4. Shri H. K. Puri, appearing as amicus curiae on behalf of the appellant, Bachan Singh, in Criminal Appeal
No. 273 of 1979, contended that in view of the ratio of Rajendra Prasad v. State of U. P. (1979) 3 SCR 646,
the courts below were not competent to impose the extreme penalty of death on the appellant It was submitted
that neither the circumstance that the appellant was previously convicted for murder and committed these
murders after he had served out the life sentence in the earlier case, nor the fact that these three murders were
extremely heinous and inhuman, constitutes a "special reason" for imposing the death sentence within the
meaning of Section 354(3) of the CrPC, 1974. Reliance for this argument was placed on Rajendra Prasad
(ibid) which, according to the counsel, was on facts very similar, if not identical, to that case.
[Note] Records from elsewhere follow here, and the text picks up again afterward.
/-- R120, R122, R125: the delivery of an element of the head copy, once its lead engine is chosen (R121): its bytes are
read and written where its addresses lie, in local memory, in a line of HBM, or in a window line that the core holds; the
pointer passes it, and the last element leaves the copy delivered; an out-of-bounds element is filled with the pattern of
its code, or keeps its destination; a part that waits changes nothing of the operation, and a fault of the read or of the
write stops it there. R28, R87: an aligned 32-byte element of a peer window is read and written in two halves.
R129, R130: a `gbin` whose pairs the overflow list cannot hold is decided with cause 5 and writes nothing, and otherwise
reserves them in OVRES; a bin that pairs name gives them slots behind BUMP while it has any; a placed row is copied into
its slot; the reservation ends with the operation delivered; and each step it takes is one step of the machine.
R131: a `binr` waits while OVRES is not zero, and otherwise zeroes OVCOUNT and BUMP and OVF of every bin.
The model's own choices or readings behind it: assumption log 31, 32, 33, 59. -/
def Obligations.EngineTransferResults : Prop :=
  (∀ (s : State) (cl ch : Nat) (o : ChanOp) (e : Nat × Nat) (u : State), s.runningOp cl ch = some o → o.faulted = none →
    o.lead = none → leadOf cl o o.kind.leadVa s = (some e, u) →
    let chosen := fun (i : Instr) => ∃ t, exec i s = .next t ∧ t.mem = u.mem ∧
      (t.chan cl ch).ops = { o with lead := some e } :: (u.chan cl ch).ops.tail
    (∀ src dst es fill ds, o.kind = .copy src dst es fill ds → chosen (.engineElementDeliver cl ch)) ∧
    (∀ src rstr idx rows k rowsz row0 table, o.kind = .gbin src rstr idx rows k rowsz row0 table →
      chosen (.gbinExecute cl ch)) ∧
    (∀ table, o.kind = .binr table → chosen (.binResetExecute cl ch)) ∧
    (∀ va l, o.kind.leadVa = some va → engineXlate cl o.ptroot o.priv va 6 { rd := true } s = (.ok l, s) →
      let pa := l.phys (va % 2 ^ 57)
      (pa < 4 * quarterBytes → e = (s.homeDie pa, 0x1000 + s.bankOf pa)) ∧
      (∀ g, regionOf pa = .local g → e = (dieOf (cl * 8), 0x2000)))) ∧
  (∀ (s : State) (cl ch src dst es fill : Nat) (ds : List Dim) (o : ChanOp) (e : Nat × Nat), Memory.wf s.mem = true →
    s.runningOp cl ch = some o → o.kind = .copy src dst es fill ds → 0 < es → o.faulted = none → o.lead = some e →
    o.half = none → o.kept = none →
    let m := o.mover cl
    let at' := elemAddr src dst ds o.next
    let is := fun (t w : State) (o' : ChanOp) => t.mem = w.mem ∧ (t.chan cl ch).ops = o' :: (w.chan cl ch).ops.tail
    let passed := fun (t w : State) (n : Nat) (x : Moved) =>
      is t w { o with next := o.next + 1, started := true, bytes := o.bytes + n, vt := max o.vt x.vt
                      peers := o.peers ++ x.peers, delivered := decide (o.cause = 4) || decide (dimCount ds ≤ o.next + 1) } ∧
      (t.chan cl ch).ptr = (o.start + (o.next + 1) * es) % 2 ^ 64 ∧ (t.chan cl ch).ptrGt = w.gtOf (cl * 8)
    let goes := fun (P : State → Prop) => ∃ t, exec (.engineElementDeliver cl ch) s = .next t ∧ P t
    let fills := fun (code w v : Nat) => at'.2.2 = false ∧ fill = code ∧ es % w = 0 ∧ v < 2 ^ (8 * w)
    (at'.2.2 = true → peerHalves m at'.1 es 6 false s = false →
      (∀ v u, moveReadVa m at'.1 es s = (.got v, u) → peerHalves m at'.2.1 es 7 true u = false →
        (∀ x w, moveWrite m at'.2.1 es v u = (.got x, w) → goes (fun t => passed t w es x)) ∧
        (∀ c w, moveWrite m at'.2.1 es v u = (.trap c, w) → goes (fun t => is t w { o with started := true, faulted := some c })) ∧
        (∀ b w, moveWrite m at'.2.1 es v u = (.later b, w) → goes (fun t => t = w))) ∧
      (∀ v u x w, moveReadVa m at'.1 es s = (.got v, u) → peerHalves m at'.2.1 es 7 true u = true →
        moveWrite m at'.2.1 16 (v % 2 ^ 128) u = (.got x, w) →
        goes (fun t => is t w { o with started := true, kept := some v, vt := max o.vt x.vt, peers := o.peers ++ x.peers })) ∧
      (∀ c u, moveReadVa m at'.1 es s = (.trap c, u) → goes (fun t => is t u { o with started := true, faulted := some c })) ∧
      (∀ b u, moveReadVa m at'.1 es s = (.later b, u) → goes (fun t => t = u))) ∧
    (∀ v u, at'.2.2 = true → peerHalves m at'.1 es 6 false s = true → moveReadVa m at'.1 16 s = (.got v, u) →
      goes (fun t => is t u { o with started := true, half := some v })) ∧
    (∀ r ∈ [(0, 1, 0), (1, 4, 0x7FC00000), (2, 2, 0x7FC0), (3, 2, 0x7E00), (4, 1, 0x7F), (5, 1, 0x7E)],
      fills r.1 r.2.1 r.2.2 → peerHalves m at'.2.1 es 7 true s = false →
      ∃ v, (∀ i, i < es / r.2.1 → bits v (8 * r.2.1 * i) (8 * r.2.1) = r.2.2) ∧ v < 2 ^ (8 * es) ∧
        ∀ x w, moveWrite m at'.2.1 es v s = (.got x, w) → goes (fun t => passed t w 0 x)) ∧
    (at'.2.2 = false → fill = 6 → goes (fun t => passed t s 0 {}))) ∧
  (∀ (s : State) (m : Mover) (va n v : Nat) (t : Target), Memory.wf s.mem = true → 0 < n → va % 128 + n ≤ 128 → t.pa % 128 + n ≤ 128 →
    let l := t.pa / 128
    let c := s.copy t.holder l
    let reads := fun (x : Nat) => ∃ u, moveReadVa m va n s = (.got x, u) ∧ u.mem = s.mem ∧ u.copies = s.copies
    let resting := t.pa < 4 * quarterBytes ∧ (s.line l).owner = true ∧ (s.line l).lost = false ∧ (s.line l).active = none
    (movePlace m va n 6 false s = (.got t, s) →
      (∀ g, t.kind = .plain → regionOf t.pa = .local g → s.lostIn t.pa n = none → reads (s.rd t.pa n)) ∧
      (t.kind = .home → resting → s.snoopHalf t.pa n false = none → (s.homeDie t.pa = m.die ∨ s.isHeld l = false) →
        reads (s.rd t.pa n)) ∧
      (t.kind = .token → t.pa < 4 * quarterBytes → (s.line l).lost = false → reads (copyBytes c t.pa n))) ∧
    (movePlace m va n 7 true s = (.got t, s) → v < 2 ^ (8 * n) →
      (∀ g, t.kind = .plain → regionOf t.pa = .local g → s.lostIn t.pa n = none → (s.core g).log.en = false →
        ∃ x u, moveWrite m va n v s = (.got x, u) ∧ u.rd t.pa n = v ∧ x.vt = 0 ∧ x.peers = [] ∧ Keeps s u [(t.pa, n)]) ∧
      (t.kind = .home → resting → (s.line l).tokens = 512 → s.holders l = [] → s.snoopHalf t.pa n true = none →
        (∀ k ∈ s.net, ∀ h st le d, k.body ≠ .leaseReply h l d st le) →
        ∃ x u, moveWrite m va n v s = (.got x, u) ∧ u.rd t.pa n = v ∧ x.vt = s.writeVt l ∧ x.peers = [] ∧
          (u.line l).stamp = { vt := s.writeVt l, ctx := 0, region := 0 } ∧ Keeps s u [(t.pa, n)]) ∧
      (t.kind = .token → t.pa < 4 * quarterBytes → (s.line l).lost = false → s.lineDie l = s.homeDie t.pa →
        ∃ x u, moveWrite m va n v s = (.got x, u) ∧ u.mem = s.mem ∧ x.peers = [] ∧
          (u.copy t.holder l).data = some (BitVec.ofNat 1024 (spliceBytes ((c.data.getD 0).toNat) (t.pa % 128) n v)) ∧
          (u.copy t.holder l).dirty = true))) ∧
  (∀ (s : State) (cl ch : Nat) (o : ChanOp) (e : Nat × Nat), Memory.wf s.mem = true →
    s.runningOp cl ch = some o → o.faulted = none → o.lead = some e →
    let m := o.mover cl
    let b := o.bin
    let reads := fun (a n v : Nat) => moveReadVa m (a % 2 ^ 64) n s = (.got v, s)
    let writes := fun (a n v vt : Nat) (u : State) => moveWrite m (a % 2 ^ 64) n (v % 2 ^ (8 * n)) s = (.got { vt := vt }, u)
    (∀ src rstr idx rows k rowsz row0 table, o.kind = .gbin src rstr idx rows k rowsz row0 table →
      let goes := fun (u : State) (o' : ChanOp) => ∃ t, exec (.gbinExecute cl ch) s = .next t ∧ t.mem = u.mem ∧
        (t.chan cl ch).ops = { o' with started := true } :: (u.chan cl ch).ops.tail
      let one := gbinStep m o src rstr idx rows k rowsz row0 table s
      (∀ o' u, one = (.got o', u) → goes u o') ∧ (∀ c u, one = (.trap c, u) → goes u { o with faulted := some c }) ∧
      (∀ hdr, b.at_ = 0 → reads table 32 hdr →
        (fld hdr 16 4 < fld hdr 20 4 + fld hdr 24 4 + rows * k → goes s { o with delivered := true, cause := 5 }) ∧
        (∀ vt u, fld hdr 20 4 + fld hdr 24 4 + rows * k ≤ fld hdr 16 4 →
          writes (table + 24) 4 (fld hdr 24 4 + rows * k) vt u →
          goes u { o with bin := { at_ := 1, nbins := fld hdr 0 4, ovbase := fld hdr 8 8 }, vt := max o.vt vt })) ∧
      (∀ x vt u, b.at_ = 2 → b.bin < b.nbins → b.bin ∈ b.idxs → reads (table + 32 + 32 * b.bin) 32 x →
        let c := (b.idxs.filter (· = b.bin)).length
        let placed := min c (fld x 8 4 - fld x 12 4)
        writes (table + 32 + 32 * b.bin) 32
          (setBits (setBits x 96 32 (fld x 12 4 + placed)) 128 32 (min (fld x 16 4 + c - placed) 0xFFFFFFFF)) vt u →
        goes u { o with bin := { b with bin := b.bin + 1, taken := b.taken ++ [(b.bin, fld x 0 8, fld x 12 4, placed)] }
                        vt := max o.vt vt }) ∧
      (∀ e base first placed v vt u, b.at_ = 4 → b.idxs[b.pair]? = some e → b.taken = [(e, base, first, placed)] →
        let j := ((b.idxs.take b.pair).filter (· = e)).length
        j < placed → moveReadVa m (wrapInt 64 (src + (b.pair / k : Nat) * rstr)) rowsz s = (.got v, s) →
        writes (base + (first + j) * rowsz) rowsz v vt u →
        goes u { o with bytes := o.bytes + rowsz, bin := { b with pair := b.pair + 1 }, vt := max o.vt vt }) ∧
      (∀ hdr vt u, b.at_ = 5 → reads table 32 hdr → writes (table + 24) 4 (fld hdr 24 4 - rows * k) vt u →
        goes u { o with delivered := true, vt := max o.vt vt })) ∧
    (∀ table hdr, o.kind = .binr table → moveReadVa m table 32 s = (.got hdr, s) →
      (fld hdr 24 4 ≠ 0 → exec (.binResetExecute cl ch) s = .next s) ∧
      (∀ o1 u1 o2 u2 tried, fld hdr 24 4 = 0 → binSet m { o with started := true } (table + 20) 4 0 s = (.got o1, u1) →
        resetBins m table (fld hdr 0 4) 0 o1 u1 = (some (o2, u2), tried) →
        ∃ t, exec (.binResetExecute cl ch) s = .next t ∧ t.mem = u2.mem ∧
          (t.chan cl ch).ops = o2 :: (u2.chan cl ch).ops.tail)))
5. Kailasam, J. was of opinion that the majority view in Rajendra Prasad taken by V.R. Krishna Iyer, J., who
spoke for himself and D.A. Desai, J., was contrary to the judgment of the Constitution Bench in Jagmohan
Singh v. State of Uttar Pradesh , inter alia, on these aspects:
(i) In Rajendra Prasad, V.R. Krishna Iyer, J. observed:
The main focus of our judgment is on this poignant gap in 'human rights jurisprudence' within the limits of the
Penal Code, impregnated by the Constitution. To put it pithily, a world order voicing the worth of the human
person, a cultural legacy charged with compassion, an interpretative liberation from colonial callousness to
life and liberty, a concern for social justice as setting the rights of individual justice, interest With the
inherited text of the Penal Code to yield the goals desiderated by the Preamble and Articles 14, 19 and 21.